**Task brief**
Below is a listing. Quote from it, exactly, the lines from the one containing "off).2.pc = s.pc := by" down to the one containing "off).2.mem = s.mem := by", both ends included, and nothing else.

**Extracted records**
-.-.-

/-! ### readByte -/

@[simp] theorem regs_readByte (p : Nat) : (s.readByte p).2.regs = s.regs := by
  unfold State.readByte; split <;> simp
@[simp] theorem reg_readByte (p : Nat) (q : Reg) : (s.readByte p).2.reg q = s.reg q := by
  simp [State.reg]
@[simp] theorem pc_readByte (p : Nat) : (s.readByte p).2.pc = s.pc := by
  unfold State.readByte; split <;> simp
@[simp] theorem y_readByte (p : Nat) : (s.readByte p).2.y = s.y := by
  unfold State.readByte; split <;> simp
@[simp] theorem flags_readByte (p : Nat) : (s.readByte p).2.flags = s.flags := by
  unfold State.readByte; split <;> simp
@[simp] theorem ia_readByte (p : Nat) : (s.readByte p).2.ia = s.ia := by
  unfold State.readByte; split <;> simp
@[simp] theorem cs_readByte (p : Nat) : (s.readByte p).2.cs = s.cs := by
  unfold State.readByte; split <;> simp
@[simp] theorem ds_readByte (p : Nat) : (s.readByte p).2.ds = s.ds := by
  unfold State.readByte; split <;> simp
@[simp] theorem ss_readByte (p : Nat) : (s.readByte p).2.ss = s.ss := by
  unfold State.readByte; split <;> simp
@[simp] theorem is_readByte (p : Nat) : (s.readByte p).2.is = s.is := by
  unfold State.readByte; split <;> simp
@[simp] theorem asleep_readByte (p : Nat) : (s.readByte p).2.asleep = s.asleep := by
  unfold State.readByte; split <;> simp
@[simp] theorem iack_readByte (p : Nat) : (s.readByte p).2.iack = s.iack := by
  unfold State.readByte; split <;> simp
@[simp] theorem mem_readByte (p : Nat) : (s.readByte p).2.mem = s.mem := by
  unfold State.readByte; split <;> simp
@[simp] theorem cfg_readByte (p : Nat) : (s.readByte p).2.cfg = s.cfg := by
  unfold State.readByte; split <;> simp
@[simp] theorem skipping_readByte (p : Nat) : (s.readByte p).2.skipping = s.skipping := by
  unfold State.readByte; split <;> simp
@[simp] theorem hwInt_readByte (p : Nat) : (s.readByte p).2.hwInt = s.hwInt := by
  unfold State.readByte; split <;> simp
@[simp] theorem kind_readByte (p : Nat) (a : Nat) : (s.readByte p).2.kind a = s.kind a := by
  simp [State.kind]
@[simp] theorem flag_readByte (p : Nat) (g : Flag) : (s.readByte p).2.flag g = s.flag g := by
  simp [State.flag]
@[simp] theorem gateOpen_readByte (p : Nat) : (s.readByte p).2.gateOpen = s.gateOpen := by
  simp [State.gateOpen]

/-! ### writeByte -/

@[simp] theorem regs_writeByte (p : Nat) (v : Byte) : (s.writeByte p v).regs = s.regs := by
  unfold State.writeByte; split <;> simp
@[simp] theorem reg_writeByte (p : Nat) (v : Byte) (q : Reg) : (s.writeByte p v).reg q = s.reg q := by
  simp [State.reg]
@[simp] theorem pc_writeByte (p : Nat) (v : Byte) : (s.writeByte p v).pc = s.pc := by
  unfold State.writeByte; split <;> simp
@[simp] theorem y_writeByte (p : Nat) (v : Byte) : (s.writeByte p v).y = s.y := by
  unfold State.writeByte; split <;> simp
@[simp] theorem flags_writeByte (p : Nat) (v : Byte) : (s.writeByte p v).flags = s.flags := by
  unfold State.writeByte; split <;> simp
@[simp] theorem ia_writeByte (p : Nat) (v : Byte) : (s.writeByte p v).ia = s.ia := by
  unfold State.writeByte; split <;> simp
@[simp] theorem cs_writeByte (p : Nat) (v : Byte) : (s.writeByte p v).cs = s.cs := by
  unfold State.writeByte; split <;> simp
@[simp] theorem ds_writeByte (p : Nat) (v : Byte) : (s.writeByte p v).ds = s.ds := by
  unfold State.writeByte; split <;> simp
@[simp] theorem ss_writeByte (p : Nat) (v : Byte) : (s.writeByte p v).ss = s.ss := by
  unfold State.writeByte; split <;> simp
@[simp] theorem is_writeByte (p : Nat) (v : Byte) : (s.writeByte p v).is = s.is := by
  unfold State.writeByte; split <;> simp
@[simp] theorem asleep_writeByte (p : Nat) (v : Byte) : (s.writeByte p v).asleep = s.asleep := by
  unfold State.writeByte; split <;> simp
@[simp] theorem iack_writeByte (p : Nat) (v : Byte) : (s.writeByte p v).iack = s.iack := by
  unfold State.writeByte; split <;> simp
@[simp] theorem cfg_writeByte (p : Nat) (v : Byte) : (s.writeByte p v).cfg = s.cfg := by
  unfold State.writeByte; split <;> simp
@[simp] theorem skipping_writeByte (p : Nat) (v : Byte) : (s.writeByte p v).skipping = s.skipping := by
  unfold State.writeByte; split <;> simp
@[simp] theorem devIn_writeByte (p : Nat) (v : Byte) : (s.writeByte p v).devIn = s.devIn := by
  unfold State.writeByte; split <;> simp
@[simp] theorem hwInt_writeByte (p : Nat) (v : Byte) : (s.writeByte p v).hwInt = s.hwInt := by
  unfold State.writeByte; split <;> simp
@[simp] theorem draws_writeByte (p : Nat) (v : Byte) : (s.writeByte p v).draws = s.draws := by
  unfold State.writeByte; split <;> simp
@[simp] theorem kind_writeByte (p : Nat) (v : Byte) (a : Nat) : (s.writeByte p v).kind a = s.kind a := by
  simp [State.kind]
@[simp] theorem flag_writeByte (p : Nat) (v : Byte) (g : Flag) : (s.writeByte p v).flag g = s.flag g := by
  simp [State.flag]
@[simp] theorem gateOpen_writeByte (p : Nat) (v : Byte) : (s.writeByte p v).gateOpen = s.gateOpen := by
  simp [State.gateOpen]

/-! ### readWord -/

@[simp] theorem regs_readWord (seg off : Word) : (s.readWord seg off).2.regs = s.regs := by
  simp [State.readWord]
@[simp] theorem reg_readWord (seg off : Word) (q : Reg) : (s.readWord seg off).2.reg q = s.reg q := by
  simp [State.reg]
@[simp] theorem pc_readWord (seg off : Word) : (s.readWord seg off).2.pc = s.pc := by
  simp [State.readWord]
@[simp] theorem y_readWord (seg off : Word) : (s.readWord seg off).2.y = s.y := by
  simp [State.readWord]
@[simp] theorem flags_readWord (seg off : Word) : (s.readWord seg off).2.flags = s.flags := by
  simp [State.readWord]
@[simp] theorem ia_readWord (seg off : Word) : (s.readWord seg off).2.ia = s.ia := by
  simp [State.readWord]
@[simp] theorem cs_readWord (seg off : Word) : (s.readWord seg off).2.cs = s.cs := by
  simp [State.readWord]
@[simp] theorem ds_readWord (seg off : Word) : (s.readWord seg off).2.ds = s.ds := by
  simp [State.readWord]
@[simp] theorem ss_readWord (seg off : Word) : (s.readWord seg off).2.ss = s.ss := by
  simp [State.readWord]
@[simp] theorem is_readWord (seg off : Word) : (s.readWord seg off).2.is = s.is := by
  simp [State.readWord]
@[simp] theorem asleep_readWord (seg off : Word) : (s.readWord seg off).2.asleep = s.asleep := by
  simp [State.readWord]
@[simp] theorem iack_readWord (seg off : Word) : (s.readWord seg off).2.iack = s.iack := by
  simp [State.readWord]
@[simp] theorem mem_readWord (seg off : Word) : (s.readWord seg off).2.mem = s.mem := by
  simp [State.readWord]
@[simp] theorem cfg_readWord (seg off : Word) : (s.readWord seg off).2.cfg = s.cfg := by
  simp [State.readWord]
@[simp] theorem skipping_readWord (seg off : Word) : (s.readWord seg off).2.skipping = s.skipping := by
  simp [State.readWord]
@[simp] theorem hwInt_readWord (seg off : Word) : (s.readWord seg off).2.hwInt = s.hwInt := by
  simp [State.readWord]
@[simp] theorem kind_readWord (seg off : Word) (a : Nat) : (s.readWord seg off).2.kind a = s.kind a := by
  simp [State.kind]
@[simp] theorem flag_readWord (seg off : Word) (g : Flag) : (s.readWord seg off).2.flag g = s.flag g := by
  simp [State.flag]
@[simp] theorem gateOpen_readWord (seg off : Word) : (s.readWord seg off).2.gateOpen = s.gateOpen := by
  simp [State.gateOpen]

/-! ### writeWord -/

@[simp] theorem regs_writeWord (seg off v : Word) : (s.writeWord seg off v).regs = s.regs := by
  simp [State.writeWord]
@[simp] theorem reg_writeWord (seg off v : Word) (q : Reg) : (s.writeWord seg off v).reg q = s.reg q := by
  simp [State.reg]
@[simp] theorem pc_writeWord (seg off v : Word) : (s.writeWord seg off v).pc = s.pc := by
  simp [State.writeWord]
@[simp] theorem y_writeWord (seg off v : Word) : (s.writeWord seg off v).y = s.y := by
  simp [State.writeWord]
@[simp] theorem flags_writeWord (seg off v : Word) : (s.writeWord seg off v).flags = s.flags := by
  simp [State.writeWord]
@[simp] theorem ia_writeWord (seg off v : Word) : (s.writeWord seg off v).ia = s.ia := by
  simp [State.writeWord]
@[simp] theorem cs_writeWord (seg off v : Word) : (s.writeWord seg off v).cs = s.cs := by
  simp [State.writeWord]
@[simp] theorem ds_writeWord (seg off v : Word) : (s.writeWord seg off v).ds = s.ds := by
  simp [State.writeWord]
@[simp] theorem ss_writeWord (seg off v : Word) : (s.writeWord seg off v).ss = s.ss := by
  simp [State.writeWord]
@[simp] theorem is_writeWord (seg off v : Word) : (s.writeWord seg off v).is = s.is := by
  simp [State.writeWord]
@[simp] theorem asleep_writeWord (seg off v : Word) : (s.writeWord seg off v).asleep = s.asleep := by
  simp [State.writeWord]
@[simp] theorem iack_writeWord (seg off v : Word) : (s.writeWord seg off v).iack = s.iack := by
  simp [State.writeWord]
@[simp] theorem cfg_writeWord (seg off v : Word) : (s.writeWord seg off v).cfg = s.cfg := by
  simp [State.writeWord]
@[simp] theorem skipping_writeWord (seg off v : Word) : (s.writeWord seg off v).skipping = s.skipping := by
  simp [State.writeWord]
@[simp] theorem devIn_writeWord (seg off v : Word) : (s.writeWord seg off v).devIn = s.devIn := by
  simp [State.writeWord]
@[simp] theorem hwInt_writeWord (seg off v : Word) : (s.writeWord seg off v).hwInt = s.hwInt := by
  simp [State.writeWord]
@[simp] theorem draws_writeWord (seg off v : Word) : (s.writeWord seg off v).draws = s.draws := by
  simp [State.writeWord]
@[simp] theorem kind_writeWord (seg off v : Word) (a : Nat) : (s.writeWord seg off v).kind a = s.kind a := by
  simp [State.kind]
@[simp] theorem flag_writeWord (seg off v : Word) (g : Flag) : (s.writeWord seg off v).flag g = s.flag g := by
  simp [State.flag]
@[simp] theorem gateOpen_writeWord (seg off v : Word) : (s.writeWord seg off v).gateOpen = s.gateOpen := by
  simp [State.gateOpen]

-.-.-

**Output below**
@[simp] theorem pc_readWord (seg off : Word) : (s.readWord seg off).2.pc = s.pc := by
  simp [State.readWord]
@[simp] theorem y_readWord (seg off : Word) : (s.readWord seg off).2.y = s.y := by
  simp [State.readWord]
@[simp] theorem flags_readWord (seg off : Word) : (s.readWord seg off).2.flags = s.flags := by
  simp [State.readWord]
@[simp] theorem ia_readWord (seg off : Word) : (s.readWord seg off).2.ia = s.ia := by
  simp [State.readWord]
@[simp] theorem cs_readWord (seg off : Word) : (s.readWord seg off).2.cs = s.cs := by
  simp [State.readWord]
@[simp] theorem ds_readWord (seg off : Word) : (s.readWord seg off).2.ds = s.ds := by
  simp [State.readWord]
@[simp] theorem ss_readWord (seg off : Word) : (s.readWord seg off).2.ss = s.ss := by
  simp [State.readWord]
@[simp] theorem is_readWord (seg off : Word) : (s.readWord seg off).2.is = s.is := by
  simp [State.readWord]
@[simp] theorem asleep_readWord (seg off : Word) : (s.readWord seg off).2.asleep = s.asleep := by
  simp [State.readWord]
@[simp] theorem iack_readWord (seg off : Word) : (s.readWord seg off).2.iack = s.iack := by
  simp [State.readWord]
@[simp] theorem mem_readWord (seg off : Word) : (s.readWord seg off).2.mem = s.mem := by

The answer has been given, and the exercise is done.